3 . No Certification by the Professional on E Forms

The companies are required to file the various E Forms pertaining to filing of Balance Sheets, Annual Returns, and various other event based e forms. If we look from the corporate point of view, the companies shall not be required to get the E Forms being certified from the Practicing Professionals.

 4. Holding of Board Meetings:

A Small Company can hold only 2 Board meetings in a calendar year i.e. one board meeting in each half of the calendar year. However the gap between the two board meetings should not be less than 90 days. So in case of Small Companies, the Board is not required to conduct 4 meetings in a year as it is applicable in case of companies other than small and OPC companies

5. Signing of an Annual Return:

In case of Small Company, the Annual Return can be signed by Company Secretary alone or if there is no CS, by a single Director only.

6. Cash Flow Statements :

 A Small company does not require to maintain a Cash flow statement as a part of its Financial Statements. So while filing of Balance Sheet with Registrar of Companies, companies shall not be required to attach the CASH Flow Statements along with the Financial Statements

7. Abridged Director Report and Annual Return

For small companies, the format of director report is not vast rather an abridged Director Report shall also be sufficient. The format has already been prescribed by the Ministry for abridged Director Reports for Small Companies and One Persons Companies. Matters to be included in Board’s Report mention in Rule -8 of companies (Accounts) Rules, 2014 not apply for small company.

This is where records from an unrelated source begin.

-- ==== Sys2Proof/Machine/Mram.lean ====
section
/-! DEFINITION. The MRAM (R381 to R386): 1 MiB of bytes held as a sparse list in one canonical form, records
with their commit word, and the places of the partitions. -/

namespace Sys2Proof.Machine

/-! ## Bytes -/

/-- What a byte of MRAM that nothing has written reads as (DESIGN CHOICE, assumption 3). -/
def Mram.blank : Byte := 0

/-- Size of the MRAM in bytes (R381). -/
def Mram.size : Nat := 0x100000

/-- The byte at an address. -/
def Mram.read (m : List Host.Cell) (a : Nat) : Byte :=
  match m with
  | [] => Mram.blank
  | c :: t => if c.1 = a then c.2 else Mram.read t a

/-- A list of cells with an address's byte set, addresses rising; writing the blank value removes the entry. -/
def Mram.write (m : List Host.Cell) (a : Nat) (b : Byte) : List Host.Cell :=
  match m with
  | [] => if b = Mram.blank then [] else [(a, b)]
  | c :: t =>
    if a < c.1 then if b = Mram.blank then c :: t else (a, b) :: c :: t
    else if a = c.1 then if b = Mram.blank then t else (a, b) :: t
    else c :: Mram.write t a b

/-- Bytes written from an address on; none lands beyond the MRAM. -/
def Mram.writeBytes (m : List Host.Cell) (a : Nat) : List Byte → List Host.Cell
  | [] => m
  | b :: t => Mram.writeBytes (if a < Mram.size then Mram.write m a b else m) (a + 1) t

/-- `n` bytes from an address on. -/
def Mram.readBytes (m : List Host.Cell) (a : Nat) : Nat → List Byte
  | 0 => []
  | n + 1 => Mram.read m a :: Mram.readBytes m (a + 1) n

/-- The canonical form: addresses strictly rising and inside the MRAM, no listed byte equal to the blank one. -/
def Mram.wf (m : List Host.Cell) : Bool :=
  match m with
  | [] => true
  | c :: t => decide (c.1 < Mram.size) && decide (c.2 ≠ Mram.blank) &&
      (match t with | [] => true | d :: _ => decide (c.1 < d.1)) && Mram.wf t

/-! ## Partitions (R381) -/

namespace Part
@[simp] def cfgA : Nat := 0x01000
@[simp] def cfgB : Nat := 0x11000
@[simp] def learnA : Nat := 0x21000
@[simp] def learnB : Nat := 0x22000
@[simp] def ckpt : Nat := 0x23000
@[simp] def ffr : Nat := 0x25000
@[simp] def wdg : Nat := 0x25400
@[simp] def logCtl : Nat := 0x30000
@[simp] def log : Nat := 0x30080
@[simp] def logEnd : Nat := 0x100000
end Part

/-! ## Records (R382 to R384) -/

/-- Payload bytes padded to whole words. -/
def padWord (l : List Byte) : List Byte := l ++ List.replicate ((8 - l.length % 8) % 8) 0

/-- A record without its commit word: word 0, the time-stamp, the payload and the CRC word (R382). -/
def recordBody (kind seq stamp : Nat) (payload : List Byte) : List Byte :=
  let head := leBytes 4 seq ++ leBytes 2 payload.length ++ [1#8, BitVec.ofNat 8 kind] ++ leBytes 8 stamp ++
    padWord payload
  head ++ leBytes 4 (crc32 head).toNat ++ leBytes 4 0

/-- The commit word of a record (R382). -/
def commitWord (seq : Nat) : List Byte := leBytes 4 0xC0A75EA1 ++ leBytes 4 seq

/-- A whole record. -/
def recordBytes (kind seq stamp : Nat) (payload : List Byte) : List Byte :=
  recordBody kind seq stamp payload ++ commitWord seq

/-- Bytes a record of payload length `l` takes: head, payload in words, CRC word, commit word. -/
def recordSize (l : Nat) : Nat := 16 + (l + 7) / 8 * 8 + 16

/-- What a read-back finds (R384). -/
inductive Found where
  | torn
  | damaged (seq : Nat) (size : Nat)
  | good (kind : Nat) (version : Nat) (seq : Nat) (stamp : Nat) (payload : List Byte)
  deriving DecidableEq, Repr

/-- The record at an address, within `room` bytes. -/
def readRecord (m : List Host.Cell) (a room : Nat) : Found :=
  let w0 := Mram.readBytes m a 8
  let seq := leNat (w0.take 4)
  let len := leNat ((w0.drop 4).take 2)
  let size := recordSize len
  if room < size then .torn
  else
    let commit := Mram.readBytes m (a + size - 8) 8
    if commit ≠ commitWord seq then .torn
    else
      let body := Mram.readBytes m a (size - 16)
      if leNat (Mram.readBytes m (a + size - 16) 4) = (crc32 body).toNat then
        .good (w0.getD 7 0).toNat (w0.getD 6 0).toNat seq (leNat ((body.drop 8).take 8)) ((body.drop 16).take len)
      else .damaged seq size

/-- The sequence number of a good record. -/
def Found.seq? : Found → Option Nat
  | .good _ _ q _ _ => some q
  | _ => none

def Found.payload : Found → List Byte
  | .good _ _ _ _ p => p
  | _ => []

def Found.stamp : Found → Nat
  | .good _ _ _ t _ => t
  | _ => 0

def Found.isDamaged : Found → Bool
  | .damaged _ _ => true
  | _ => false

/-- A ring of `n` slots of `size` bytes from `base` (R386). -/
structure Ring where
  base : Nat
  size : Nat
  n : Nat
  kind : Nat
  deriving DecidableEq, Repr

def Ring.ckpt : Ring := ⟨Part.ckpt, 128, 64, 3⟩
def Ring.ffr : Ring := ⟨Part.ffr, 512, 2, 4⟩
def Ring.wdg : Ring := ⟨Part.wdg, 512, 2, 5⟩
def Ring.logCtl : Ring := ⟨Part.logCtl, 64, 2, 6⟩
def Ring.cfg : Ring := ⟨Part.cfgA, 0x10000, 2, 1⟩
def Ring.learn : Ring := ⟨Part.learnA, 0x1000, 2, 2⟩

def Ring.slot (r : Ring) (m : List Host.Cell) (i : Nat) : Found := readRecord m (r.base + i * r.size) r.size

/-- The slot of the newest good record of a ring and its sequence number (R385, R386). -/
def Ring.newest (r : Ring) (m : List Host.Cell) : Option (Nat × Nat) :=
  (List.range r.n).foldl (fun best i =>
    match (r.slot m i).seq? with
    | none => best
    | some q => match best with
      | none => some (i, q)
      | some (j, p) => if p < q then some (i, q) else some (j, p)) none

/-- The newest good record of a ring. -/
def Ring.read (r : Ring) (m : List Host.Cell) : Option Found := (r.newest m).map (fun e => r.slot m e.1)

/-- How many slots of a ring hold a damaged record. -/
def Ring.damaged (r : Ring) (m : List Host.Cell) : Nat :=
  ((List.range r.n).filter (fun i => (r.slot m i).isDamaged)).length

/-- The slot and sequence number of the next record: the slot after the newest good one (R385, R386); the first
slot and sequence 1 where there is none. -/
def Ring.next (r : Ring) (m : List Host.Cell) : Nat × Nat :=
  match r.newest m with
  | none => (0, 1)
  | some (i, q) => ((i + 1) % r.n, (q + 1) % 2 ^ 32)

/-! ## Words with an error (R381, R384) -/

/-- The store as reads find it: a word with an uncorrectable ECC error reads as none that was written, so that its record is torn or
damaged as R384 says (DESIGN CHOICE, assumption 119). -/
def Mram.spoiled (m : List Host.Cell) (words : List Nat) : List Host.Cell :=
  words.foldl (fun m w => Mram.writeBytes m (8 * w) ((Mram.readBytes m (8 * w) 8).map (fun b => ~~~b))) m

/-- What the reads of the device find in the MRAM. -/
def State.store (s : State) : List Host.Cell := Mram.spoiled s.mram s.ecc

/-- Bytes are written from an address on: the words they fill are good again. -/
def State.nvWrite (s : State) (a : Nat) (b : List Byte) : State :=
  { s with mram := Mram.writeBytes s.mram a b, ecc := s.ecc.filter (fun w => decide (8 * w < a ∨ a + b.length ≤ 8 * w)) }

/-- An item committed to the MRAM of a state (R383), stamped with the present time, into the next slot of its ring. -/
def State.nvCommit (s : State) (r : Ring) (payload : List Byte) : State :=
  let (i, q) := r.next s.store
  s.nvWrite (r.base + i * r.size) (recordBytes r.kind q s.stamp payload)

end Sys2Proof.Machine
end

8. Fast Track Merger Process

The merger process between small companies is less cumbersome and less expensive and hence, on a fast track basis as compared to the other one

9. No Auditor Retire By Rotation

Every Private Limited company having a capital more than Rs. 20 crore is required to rotate its auditor after a term of 5 years. But being a small company, having capital less than 20 crore, shall never be required to rotate its auditor according to Section 139(2) of Companies Act 2013. Please Note that Section 139(2) of the Company Act 2013, which mandates the rotation of auditors every 5 years (individual auditors) and every 10 years (firm of auditors).

 10. Need not to have Internal Financial Control Report

A Small Company does not require to report in its Audit Report regarding Internal Financial controls and the operating effectiveness of the company.